SUPPLIED DATA -

-- ==== Sys2Proof/Machine/Float.lean ====
section
/-!
DEFINITION. The binary64 primitives of 00_scope.md R14 to R19. A finite value is an integer number of
units of 2^-1074, the smallest subnormal, so each operation is computed exactly on integers and narrowed
once, by `roundMag`. PRESUMED (log 10): where R15 says "IEEE 754", the results are those of that standard.
-/

namespace Sys2Proof.Machine

/-- The fields of a binary64 word (R14). -/
def signBit (w : Word) : Bool := w.msb
def expField (w : Word) : Nat := w.toNat / 2 ^ 52 % 2 ^ 11
def fracField (w : Word) : Nat := w.toNat % 2 ^ 52

def isNaN (w : Word) : Bool := expField w == 2047 && fracField w != 0
def isInf (w : Word) : Bool := expField w == 2047 && fracField w == 0

/-- `CNAN` of R15, `+0` of R19, and the two values of `INV` of R17. -/
def cnan : Word := 0x7FF8000000000000
def plusZero : Word := 0x0000000000000000
def plusOne : Word := 0x3FF0000000000000
def minusOne : Word := 0xBFF0000000000000

/-- The magnitude of a finite word, in units of 2^-1074. -/
def magUnits (w : Word) : Nat :=
  if expField w = 0 then fracField w else (2 ^ 52 + fracField w) * 2 ^ (expField w - 1)

/-- A finite word as a signed number of units of 2^-1074. -/
def units (w : Word) : Int := if signBit w then -(magUnits w : Int) else (magUnits w : Int)

/-- The magnitude bits (bits 62:0) of an infinity. -/
def infMag : Nat := 2047 * 2 ^ 52

/-- Bits 62:0 of the binary64 value nearest to the nonnegative number `p / q` units, ties to even (R15,
R18). `sh` is the number of units' bits below the last place kept; the biased exponent and the fraction
are then one number, `sh * 2^52` plus the rounded significand, and a carry out of the significand goes
into the exponent. A result above the largest finite value is an infinity. -/
def roundMag (p q : Nat) : Nat :=
  let k := p / q
  let sh := if k < 2 ^ 53 then 0 else Nat.log2 k - 52
  let d := q * 2 ^ sh
  let r := p / d
  let t := 2 * (p % d)
  let r' := if d < t ∨ (t = d ∧ r % 2 = 1) then r + 1 else r
  min (sh * 2 ^ 52 + r') infMag

/-- A word from its sign and its magnitude bits. -/
def pack (neg : Bool) (mag : Nat) : Word := BitVec.ofNat 64 ((if neg then 2 ^ 63 else 0) + mag)

/-- `fneg` (R16): bit 63 inverted, every other bit unchanged. -/
def fneg (a : Word) : Word := a ^^^ 0x8000000000000000

/-- `fadd` (R15). An exact sum of zero is `+0`, but `(-0) + (-0) = -0`. -/
def fadd (a b : Word) : Word :=
  if isNaN a || isNaN b then cnan
  else if isInf a then (if isInf b && signBit a != signBit b then cnan else a)
  else if isInf b then b
  else
    let z := units a + units b
    if z = 0 then pack (signBit a && signBit b) 0
    else pack (decide (z < 0)) (roundMag z.natAbs 1)

/-- `fsub` (R15): the sum with the second operand's sign flipped. -/
def fsub (a b : Word) : Word := fadd a (fneg b)

/-- `fmul` (R15). The sign of a product is the XOR of the operand signs. -/
def fmul (a b : Word) : Word :=
  let neg := signBit a != signBit b
  if isNaN a || isNaN b then cnan
  else if isInf a then (if isInf b || magUnits b != 0 then pack neg infMag else cnan)
  else if isInf b then (if magUnits a != 0 then pack neg infMag else cnan)
  else pack neg (roundMag (magUnits a * magUnits b) (2 ^ 1074))

/-- `fdiv` (R15). The sign of a quotient is the XOR of the operand signs. -/
def fdiv (a b : Word) : Word :=
  let neg := signBit a != signBit b
  if isNaN a || isNaN b then cnan
  else if isInf a then (if isInf b then cnan else pack neg infMag)
  else if isInf b then pack neg 0
  else if magUnits b = 0 then (if magUnits a = 0 then cnan else pack neg infMag)
  else pack neg (roundMag (magUnits a * 2 ^ 1074) (magUnits b))

/-- `RN(n)` of a natural number (R18). -/
def natWord (n : Nat) : Word := pack false (roundMag (n * 2 ^ 1074) 1)

end Sys2Proof.Machine
end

BRIEF - A verbatim transcription of all the entries above is required.

WORKED SOLUTION -
-- ==== Sys2Proof/Machine/Float.lean ====
section
/-!
DEFINITION. The binary64 primitives of 00_scope.md R14 to R19. A finite value is an integer number of
units of 2^-1074, the smallest subnormal, so each operation is computed exactly on integers and narrowed
once, by `roundMag`. PRESUMED (log 10): where R15 says "IEEE 754", the results are those of that standard.
-/

namespace Sys2Proof.Machine

/-- The fields of a binary64 word (R14). -/
def signBit (w : Word) : Bool := w.msb
def expField (w : Word) : Nat := w.toNat / 2 ^ 52 % 2 ^ 11
def fracField (w : Word) : Nat := w.toNat % 2 ^ 52

def isNaN (w : Word) : Bool := expField w == 2047 && fracField w != 0
def isInf (w : Word) : Bool := expField w == 2047 && fracField w == 0

/-- `CNAN` of R15, `+0` of R19, and the two values of `INV` of R17. -/
def cnan : Word := 0x7FF8000000000000
def plusZero : Word := 0x0000000000000000
def plusOne : Word := 0x3FF0000000000000
def minusOne : Word := 0xBFF0000000000000

/-- The magnitude of a finite word, in units of 2^-1074. -/
def magUnits (w : Word) : Nat :=
  if expField w = 0 then fracField w else (2 ^ 52 + fracField w) * 2 ^ (expField w - 1)

/-- A finite word as a signed number of units of 2^-1074. -/
def units (w : Word) : Int := if signBit w then -(magUnits w : Int) else (magUnits w : Int)

/-- The magnitude bits (bits 62:0) of an infinity. -/
def infMag : Nat := 2047 * 2 ^ 52

/-- Bits 62:0 of the binary64 value nearest to the nonnegative number `p / q` units, ties to even (R15,
R18). `sh` is the number of units' bits below the last place kept; the biased exponent and the fraction
are then one number, `sh * 2^52` plus the rounded significand, and a carry out of the significand goes
into the exponent. A result above the largest finite value is an infinity. -/
def roundMag (p q : Nat) : Nat :=
  let k := p / q
  let sh := if k < 2 ^ 53 then 0 else Nat.log2 k - 52
  let d := q * 2 ^ sh
  let r := p / d
  let t := 2 * (p % d)
  let r' := if d < t ∨ (t = d ∧ r % 2 = 1) then r + 1 else r
  min (sh * 2 ^ 52 + r') infMag

/-- A word from its sign and its magnitude bits. -/
def pack (neg : Bool) (mag : Nat) : Word := BitVec.ofNat 64 ((if neg then 2 ^ 63 else 0) + mag)

/-- `fneg` (R16): bit 63 inverted, every other bit unchanged. -/
def fneg (a : Word) : Word := a ^^^ 0x8000000000000000

/-- `fadd` (R15). An exact sum of zero is `+0`, but `(-0) + (-0) = -0`. -/
def fadd (a b : Word) : Word :=
  if isNaN a || isNaN b then cnan
  else if isInf a then (if isInf b && signBit a != signBit b then cnan else a)
  else if isInf b then b
  else
    let z := units a + units b
    if z = 0 then pack (signBit a && signBit b) 0
    else pack (decide (z < 0)) (roundMag z.natAbs 1)

/-- `fsub` (R15): the sum with the second operand's sign flipped. -/
def fsub (a b : Word) : Word := fadd a (fneg b)

/-- `fmul` (R15). The sign of a product is the XOR of the operand signs. -/
def fmul (a b : Word) : Word :=
  let neg := signBit a != signBit b
  if isNaN a || isNaN b then cnan
  else if isInf a then (if isInf b || magUnits b != 0 then pack neg infMag else cnan)
  else if isInf b then (if magUnits a != 0 then pack neg infMag else cnan)
  else pack neg (roundMag (magUnits a * magUnits b) (2 ^ 1074))

/-- `fdiv` (R15). The sign of a quotient is the XOR of the operand signs. -/
def fdiv (a b : Word) : Word :=
  let neg := signBit a != signBit b
  if isNaN a || isNaN b then cnan
  else if isInf a then (if isInf b then cnan else pack neg infMag)
  else if isInf b then pack neg 0
  else if magUnits b = 0 then (if magUnits a = 0 then cnan else pack neg infMag)
  else pack neg (roundMag (magUnits a * 2 ^ 1074) (magUnits b))

/-- `RN(n)` of a natural number (R18). -/
def natWord (n : Nat) : Word := pack false (roundMag (n * 2 ^ 1074) 1)

end Sys2Proof.Machine
end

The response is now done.